_WHAT NEEDS TO BE DONE_
Of the records that follow, copy only the lines from the line containing "(slew : Nat)" to the line containing "alone (R41). -/", both included, exactly as written.

◆ ◆ ◆

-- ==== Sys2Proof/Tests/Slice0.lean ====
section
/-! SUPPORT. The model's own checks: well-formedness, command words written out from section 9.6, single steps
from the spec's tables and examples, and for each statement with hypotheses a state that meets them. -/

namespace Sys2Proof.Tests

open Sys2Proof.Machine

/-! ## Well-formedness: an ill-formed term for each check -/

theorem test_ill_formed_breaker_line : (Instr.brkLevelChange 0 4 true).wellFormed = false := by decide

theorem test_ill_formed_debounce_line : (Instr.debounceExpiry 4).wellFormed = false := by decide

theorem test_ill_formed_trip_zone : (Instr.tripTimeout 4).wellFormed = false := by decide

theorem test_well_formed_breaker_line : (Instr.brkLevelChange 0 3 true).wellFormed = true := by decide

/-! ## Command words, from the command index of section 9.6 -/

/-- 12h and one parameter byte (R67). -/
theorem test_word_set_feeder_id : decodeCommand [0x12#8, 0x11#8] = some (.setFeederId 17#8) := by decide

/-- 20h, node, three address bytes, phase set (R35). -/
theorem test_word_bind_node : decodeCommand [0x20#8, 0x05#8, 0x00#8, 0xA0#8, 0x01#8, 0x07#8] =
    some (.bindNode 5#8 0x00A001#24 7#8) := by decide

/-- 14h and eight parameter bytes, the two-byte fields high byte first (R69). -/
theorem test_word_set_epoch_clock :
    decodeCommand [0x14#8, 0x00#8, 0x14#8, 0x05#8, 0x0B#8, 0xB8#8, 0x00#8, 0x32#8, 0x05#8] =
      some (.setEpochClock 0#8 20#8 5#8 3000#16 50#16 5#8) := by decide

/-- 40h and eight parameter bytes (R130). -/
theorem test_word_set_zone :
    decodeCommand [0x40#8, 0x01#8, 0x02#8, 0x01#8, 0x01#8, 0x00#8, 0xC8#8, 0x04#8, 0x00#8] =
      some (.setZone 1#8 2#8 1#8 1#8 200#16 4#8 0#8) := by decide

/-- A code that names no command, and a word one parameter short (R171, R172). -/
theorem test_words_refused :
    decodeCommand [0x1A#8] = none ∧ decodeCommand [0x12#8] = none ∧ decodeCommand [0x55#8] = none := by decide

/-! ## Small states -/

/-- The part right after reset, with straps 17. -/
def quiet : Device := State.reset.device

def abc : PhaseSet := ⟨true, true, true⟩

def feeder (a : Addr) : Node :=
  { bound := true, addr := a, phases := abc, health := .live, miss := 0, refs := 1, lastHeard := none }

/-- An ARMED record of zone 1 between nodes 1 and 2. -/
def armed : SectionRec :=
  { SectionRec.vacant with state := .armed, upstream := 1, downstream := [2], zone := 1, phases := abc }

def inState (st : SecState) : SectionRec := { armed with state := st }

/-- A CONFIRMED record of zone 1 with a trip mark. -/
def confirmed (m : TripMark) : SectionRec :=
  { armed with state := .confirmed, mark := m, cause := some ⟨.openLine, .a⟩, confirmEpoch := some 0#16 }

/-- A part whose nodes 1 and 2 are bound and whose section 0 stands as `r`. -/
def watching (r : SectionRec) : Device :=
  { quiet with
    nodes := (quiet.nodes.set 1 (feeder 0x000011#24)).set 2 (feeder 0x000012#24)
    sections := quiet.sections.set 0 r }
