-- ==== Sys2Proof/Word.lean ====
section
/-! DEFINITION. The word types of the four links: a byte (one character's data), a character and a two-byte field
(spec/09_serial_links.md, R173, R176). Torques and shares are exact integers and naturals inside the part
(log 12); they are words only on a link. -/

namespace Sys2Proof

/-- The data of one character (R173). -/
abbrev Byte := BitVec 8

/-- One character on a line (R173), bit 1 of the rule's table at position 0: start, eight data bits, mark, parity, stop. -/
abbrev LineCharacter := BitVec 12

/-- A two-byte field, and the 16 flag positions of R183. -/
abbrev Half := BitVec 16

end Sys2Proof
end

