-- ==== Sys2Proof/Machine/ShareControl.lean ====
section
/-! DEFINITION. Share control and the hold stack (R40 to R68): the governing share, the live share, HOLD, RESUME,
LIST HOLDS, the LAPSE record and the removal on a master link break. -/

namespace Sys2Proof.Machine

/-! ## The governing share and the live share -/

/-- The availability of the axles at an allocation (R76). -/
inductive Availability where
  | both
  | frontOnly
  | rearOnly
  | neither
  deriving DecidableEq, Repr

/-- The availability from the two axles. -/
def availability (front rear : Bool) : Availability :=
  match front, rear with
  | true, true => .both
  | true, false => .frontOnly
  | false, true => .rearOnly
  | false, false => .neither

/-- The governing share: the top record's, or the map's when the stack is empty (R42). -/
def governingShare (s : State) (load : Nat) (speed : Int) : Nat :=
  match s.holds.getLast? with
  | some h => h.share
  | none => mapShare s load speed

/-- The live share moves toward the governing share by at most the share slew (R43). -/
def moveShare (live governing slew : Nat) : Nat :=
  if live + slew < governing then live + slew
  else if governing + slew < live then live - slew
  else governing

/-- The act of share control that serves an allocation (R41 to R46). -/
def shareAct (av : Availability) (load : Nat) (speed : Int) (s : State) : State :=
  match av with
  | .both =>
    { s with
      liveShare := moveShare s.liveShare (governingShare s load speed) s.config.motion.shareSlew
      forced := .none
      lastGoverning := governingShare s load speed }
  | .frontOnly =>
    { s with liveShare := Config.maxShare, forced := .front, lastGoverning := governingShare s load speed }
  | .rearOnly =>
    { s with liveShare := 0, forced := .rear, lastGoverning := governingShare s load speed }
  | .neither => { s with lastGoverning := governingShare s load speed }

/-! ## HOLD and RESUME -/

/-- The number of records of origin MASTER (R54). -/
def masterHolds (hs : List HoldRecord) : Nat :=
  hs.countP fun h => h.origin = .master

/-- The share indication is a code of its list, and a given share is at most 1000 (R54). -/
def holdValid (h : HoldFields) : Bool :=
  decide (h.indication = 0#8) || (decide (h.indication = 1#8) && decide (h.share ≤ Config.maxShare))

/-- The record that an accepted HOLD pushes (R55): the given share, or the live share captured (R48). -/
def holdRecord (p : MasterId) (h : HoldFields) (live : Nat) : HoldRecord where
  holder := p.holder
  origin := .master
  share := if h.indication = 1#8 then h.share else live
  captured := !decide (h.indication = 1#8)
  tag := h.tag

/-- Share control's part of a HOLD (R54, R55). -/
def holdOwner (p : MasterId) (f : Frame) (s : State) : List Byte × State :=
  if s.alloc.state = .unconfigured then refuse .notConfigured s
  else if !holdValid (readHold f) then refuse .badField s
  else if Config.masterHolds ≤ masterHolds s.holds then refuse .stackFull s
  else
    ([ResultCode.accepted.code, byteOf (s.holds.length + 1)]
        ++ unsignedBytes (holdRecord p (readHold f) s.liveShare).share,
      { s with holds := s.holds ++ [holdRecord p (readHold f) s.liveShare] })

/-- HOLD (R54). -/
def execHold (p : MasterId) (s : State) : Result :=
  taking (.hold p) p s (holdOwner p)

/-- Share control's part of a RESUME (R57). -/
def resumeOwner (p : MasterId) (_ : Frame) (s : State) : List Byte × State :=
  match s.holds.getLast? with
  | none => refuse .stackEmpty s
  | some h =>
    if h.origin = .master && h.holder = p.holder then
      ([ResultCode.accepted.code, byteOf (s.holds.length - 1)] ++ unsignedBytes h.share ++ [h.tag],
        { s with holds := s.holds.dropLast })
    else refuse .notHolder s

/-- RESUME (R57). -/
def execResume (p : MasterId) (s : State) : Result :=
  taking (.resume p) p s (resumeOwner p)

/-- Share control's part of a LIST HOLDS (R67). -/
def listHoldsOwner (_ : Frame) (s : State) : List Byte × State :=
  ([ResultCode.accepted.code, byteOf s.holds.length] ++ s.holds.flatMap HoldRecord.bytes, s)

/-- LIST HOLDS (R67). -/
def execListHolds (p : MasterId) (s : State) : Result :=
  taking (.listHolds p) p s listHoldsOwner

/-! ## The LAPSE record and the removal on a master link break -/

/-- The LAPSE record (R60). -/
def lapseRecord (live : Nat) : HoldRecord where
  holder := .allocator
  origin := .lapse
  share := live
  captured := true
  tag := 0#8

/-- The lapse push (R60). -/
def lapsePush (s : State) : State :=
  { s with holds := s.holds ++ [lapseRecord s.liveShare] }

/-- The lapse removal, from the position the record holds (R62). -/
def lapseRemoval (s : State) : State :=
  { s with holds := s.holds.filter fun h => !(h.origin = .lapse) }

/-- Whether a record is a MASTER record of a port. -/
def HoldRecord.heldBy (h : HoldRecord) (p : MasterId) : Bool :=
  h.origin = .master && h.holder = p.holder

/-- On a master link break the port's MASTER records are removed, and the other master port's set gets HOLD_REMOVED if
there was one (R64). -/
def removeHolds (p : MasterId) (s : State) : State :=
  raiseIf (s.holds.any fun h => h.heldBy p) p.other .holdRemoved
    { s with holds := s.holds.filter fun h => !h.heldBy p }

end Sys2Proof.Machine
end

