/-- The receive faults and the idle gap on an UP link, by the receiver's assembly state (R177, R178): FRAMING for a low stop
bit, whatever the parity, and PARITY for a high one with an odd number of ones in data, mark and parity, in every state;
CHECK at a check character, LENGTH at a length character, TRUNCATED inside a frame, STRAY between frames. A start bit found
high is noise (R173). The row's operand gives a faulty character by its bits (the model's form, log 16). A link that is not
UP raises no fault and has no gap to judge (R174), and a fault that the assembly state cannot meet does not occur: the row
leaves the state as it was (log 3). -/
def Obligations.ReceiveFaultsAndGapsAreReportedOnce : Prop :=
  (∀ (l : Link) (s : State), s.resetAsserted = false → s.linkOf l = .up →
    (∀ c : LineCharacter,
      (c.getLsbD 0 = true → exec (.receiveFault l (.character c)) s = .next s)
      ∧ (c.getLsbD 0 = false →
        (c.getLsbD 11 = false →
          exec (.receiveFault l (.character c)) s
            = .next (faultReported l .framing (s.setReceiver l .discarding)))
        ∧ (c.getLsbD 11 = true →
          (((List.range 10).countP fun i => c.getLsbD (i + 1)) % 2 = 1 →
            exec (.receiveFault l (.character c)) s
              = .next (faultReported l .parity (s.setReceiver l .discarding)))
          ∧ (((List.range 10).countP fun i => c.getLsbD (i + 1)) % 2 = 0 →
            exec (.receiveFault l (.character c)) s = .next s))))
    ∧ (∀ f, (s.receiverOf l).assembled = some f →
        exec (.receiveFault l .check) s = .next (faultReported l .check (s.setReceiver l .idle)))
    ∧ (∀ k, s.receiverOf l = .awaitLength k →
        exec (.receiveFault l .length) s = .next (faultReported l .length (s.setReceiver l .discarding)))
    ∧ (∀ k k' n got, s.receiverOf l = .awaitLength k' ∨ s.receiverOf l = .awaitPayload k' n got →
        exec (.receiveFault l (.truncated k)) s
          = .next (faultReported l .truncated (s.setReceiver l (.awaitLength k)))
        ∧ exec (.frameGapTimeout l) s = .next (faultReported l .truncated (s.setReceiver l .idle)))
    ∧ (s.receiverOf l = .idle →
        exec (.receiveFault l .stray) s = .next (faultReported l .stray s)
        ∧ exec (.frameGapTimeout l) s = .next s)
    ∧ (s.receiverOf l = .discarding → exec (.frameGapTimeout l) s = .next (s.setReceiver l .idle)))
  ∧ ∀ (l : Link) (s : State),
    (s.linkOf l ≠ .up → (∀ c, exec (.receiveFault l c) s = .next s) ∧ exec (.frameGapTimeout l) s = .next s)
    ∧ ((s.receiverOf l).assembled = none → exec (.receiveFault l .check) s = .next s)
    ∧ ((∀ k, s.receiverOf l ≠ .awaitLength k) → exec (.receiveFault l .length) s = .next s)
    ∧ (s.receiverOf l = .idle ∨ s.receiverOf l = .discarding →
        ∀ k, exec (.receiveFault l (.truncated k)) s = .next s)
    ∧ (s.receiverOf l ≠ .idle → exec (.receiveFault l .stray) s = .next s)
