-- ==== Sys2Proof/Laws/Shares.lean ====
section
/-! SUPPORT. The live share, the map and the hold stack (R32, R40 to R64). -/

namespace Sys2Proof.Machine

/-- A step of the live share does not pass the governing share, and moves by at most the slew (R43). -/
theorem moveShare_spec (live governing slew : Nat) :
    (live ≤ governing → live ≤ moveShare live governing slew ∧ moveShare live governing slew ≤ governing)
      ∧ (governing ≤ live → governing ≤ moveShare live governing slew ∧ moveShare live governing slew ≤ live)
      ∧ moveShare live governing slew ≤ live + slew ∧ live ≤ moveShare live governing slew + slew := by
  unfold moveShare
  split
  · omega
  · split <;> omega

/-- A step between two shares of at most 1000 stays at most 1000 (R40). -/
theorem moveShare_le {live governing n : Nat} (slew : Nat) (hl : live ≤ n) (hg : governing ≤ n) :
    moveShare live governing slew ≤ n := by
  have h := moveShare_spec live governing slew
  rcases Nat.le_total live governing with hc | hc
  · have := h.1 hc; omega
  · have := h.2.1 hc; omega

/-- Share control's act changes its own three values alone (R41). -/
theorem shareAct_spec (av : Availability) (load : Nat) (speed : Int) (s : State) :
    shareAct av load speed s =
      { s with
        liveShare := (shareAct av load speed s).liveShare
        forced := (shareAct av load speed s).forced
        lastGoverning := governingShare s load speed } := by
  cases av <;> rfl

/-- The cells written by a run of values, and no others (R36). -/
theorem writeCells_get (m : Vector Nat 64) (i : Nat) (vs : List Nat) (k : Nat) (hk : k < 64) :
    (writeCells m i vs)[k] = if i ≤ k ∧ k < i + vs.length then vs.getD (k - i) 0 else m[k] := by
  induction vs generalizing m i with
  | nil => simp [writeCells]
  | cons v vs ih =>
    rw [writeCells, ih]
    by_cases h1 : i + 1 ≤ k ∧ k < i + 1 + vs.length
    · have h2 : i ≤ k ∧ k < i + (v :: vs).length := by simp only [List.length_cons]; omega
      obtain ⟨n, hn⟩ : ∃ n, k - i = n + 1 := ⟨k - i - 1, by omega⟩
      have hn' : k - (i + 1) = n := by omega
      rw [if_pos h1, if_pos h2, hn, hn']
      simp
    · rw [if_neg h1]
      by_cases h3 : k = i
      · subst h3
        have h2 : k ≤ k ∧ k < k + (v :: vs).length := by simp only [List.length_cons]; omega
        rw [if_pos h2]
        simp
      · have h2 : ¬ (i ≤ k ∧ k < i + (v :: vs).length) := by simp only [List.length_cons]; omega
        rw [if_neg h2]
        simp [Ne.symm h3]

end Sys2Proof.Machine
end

◆ ◆ ◆

_RESPONSE AREA_
theorem moveShare_le {live governing n : Nat} (slew : Nat) (hl : live ≤ n) (hg : governing ≤ n) :
    moveShare live governing slew ≤ n := by
  have h := moveShare_spec live governing slew
  rcases Nat.le_total live governing with hc | hc
  · have := h.1 hc; omega
  · have := h.2.1 hc; omega

/-- Share control's act changes its own three values alone (R41). -/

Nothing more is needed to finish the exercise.